Peter Hemple reports

Global flows of foreign direct investment (FDI) took a severe hit during the pandemic, falling by one-third to a 15-year low of $1trn in 2020, even lower than the trough in FDI experienced after the global financial crisis a decade ago.

According to the 2021 World Investment Report from the United Nations, greenfield investments in industry (where a company builds a subsidiary in another country) and new infrastructure investment projects in developing countries were hit especially hard. This is a major concern, because international investment flows are vital for sustainable development in the poorer regions of the world. The key areas the UN is focusing on now is investment in infrastructure, energy transition and healthcare.

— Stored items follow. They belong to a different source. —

/-! ### A command on the wire (R102) -/

/-- The first `k` bytes of the frame of payload `p` are sent, the framer reads `p`, and where a byte is left the command
goes on with it. -/
structure FrameAt (p : List Byte) (k : Nat) (s : State) : Prop where
  live : s.fault = 0#4
  len : s.clen.toNat = p.length
  payload : ∀ j (hj : j < p.length), payloadByte s j = .ok p[j]
  chk : s.chk = xorAll (p.take (k - 2))
  next : k < p.length + 3 → s.state = .cmd ∧ s.cidx.toNat = k

section
variable {s t : State} {p : List Byte} {k : Nat}

theorem advanceFrame_draws (v : Byte) (s : State) : (advanceFrame v s).draws = s.draws := by rw [advanceFrame_eq]

/-- The framer's bookkeeping leaves the payload it reads. -/
theorem payloadByte_advanceFrame (v : Byte) (j : Nat) :
    payloadByte (advanceFrame v (emit v (consumeDraw s))) j = payloadByte s j := by
  rw [advanceFrame_eq]
  rfl

/-- R102: the byte at position `k` is the frame's. -/
theorem FrameAt.frameByte_eq (hs : FrameAt p k s) (hk : k < p.length + 3) :
    ∃ v, frameByte s = .ok v ∧ (frameOf p)[k]? = some v := by
  obtain ⟨-, hlen, hpayload, hchk, hnext⟩ := hs
  obtain ⟨-, hidx⟩ := hnext hk
  rw [frameByte, hidx, hlen]
  split
  next hmarker => exact ⟨_, rfl, by rw [hmarker, frameOf_getElem?_marker]⟩
  next hmarker =>
  split
  next hlength =>
    exact ⟨_, rfl, by rw [hlength, frameOf_getElem?_length, ← hlen, BitVec.ofNat_toNat, BitVec.setWidth_eq]⟩
  next hlength =>
  obtain ⟨j, rfl⟩ : ∃ j, k = j + 2 := ⟨k - 2, by omega⟩
  split
  next hin =>
    have hj : j < p.length := by omega
    exact ⟨_, hpayload j hj, frameOf_getElem?_payload hj⟩
  next hout =>
    obtain rfl : j = p.length := by omega
    exact ⟨_, rfl, by rw [frameOf_getElem?_checksum, hchk, Nat.add_sub_cancel, List.take_length]⟩

/-- A sent byte leaves the command at its next position, or complete. -/
theorem FrameAt.after_advanceFrame (hs : FrameAt p k s) (hk : k < p.length + 3) {v : Byte}
    (hv : (frameOf p)[k]? = some v) : FrameAt p (k + 1) (advanceFrame v (emit v (consumeDraw s))) := by
  obtain ⟨hlive, hlen, hpayload, hchk, hnext⟩ := hs
  obtain ⟨hcmd, hidx⟩ := hnext hk
  have hread (j : Nat) (hj : j < p.length) :
      payloadByte (advanceFrame v (emit v (consumeDraw s))) j = .ok p[j] :=
    (payloadByte_advanceFrame v j).trans (hpayload j hj)
  rcases Nat.lt_or_eq_of_le (Nat.le_of_lt_succ hk) with hmore | rfl
  · have hlt : s.cidx.toNat < s.clen.toNat + 2 := by omega
    rw [advanceFrame_of_lt (s := emit v (consumeDraw s)) hlt] at hread ⊢
    refine ⟨hlive, hlen, hread, ?_, fun _ => ⟨hcmd, (cidx_toNat_succ hlt).trans (congrArg _ hidx)⟩⟩
    show (if 2 ≤ s.cidx.toNat then s.chk ^^^ v else s.chk) = xorAll (p.take (k + 1 - 2))
    rw [hidx, hchk]
    exact xorAll_take_succ hmore hv
  · have hlast : s.cidx.toNat = s.clen.toNat + 2 := by omega
    rw [advanceFrame_of_last (s := emit v (consumeDraw s)) hlast] at hread ⊢
    refine ⟨hlive, hlen, hread, ?_, fun hlt => by omega⟩
    show s.chk = _
    rw [hchk, List.take_of_length_le (by omega), List.take_of_length_le (by omega)]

While the reduction of FDI to developing countries was 8% last year, the biggest fall was actually in developed countries, which saw a 58% drop in investment. However, the impact of the pandemic on global FDI was concentrated in the first half of 2020. In the second half, cross-border M&As and international project finance deals largely recovered.

Regional breakdown
Among developed countries, FDI flows to Europe fell by 80%, reaching only $73bn, and most large economies in Europe saw sizeable declines. Including the UK (-57%), France (-47%) and Germany (-34%).

Flows to North America fell by 42%, while FDI flows to Africa fell by 16% to $40bn – a level last seen 15 years ago. Meanwhile, inflows in China actually increased by 6% last year, to $149bn, but India did even better, seeing a 25% rise in FDI. However, South-East Asia saw a 25% decline. Elsewhere, flows to Australia halved and those to Japan decreased by 30%. Lastly, FDI in Latin America and the Caribbean fell heavily, down by 45% to $88bn.

The current forecast by the UN is for FDI levels to increase in 2022 which, at the upper bound of projections, would bring FDI back to the 2019 level.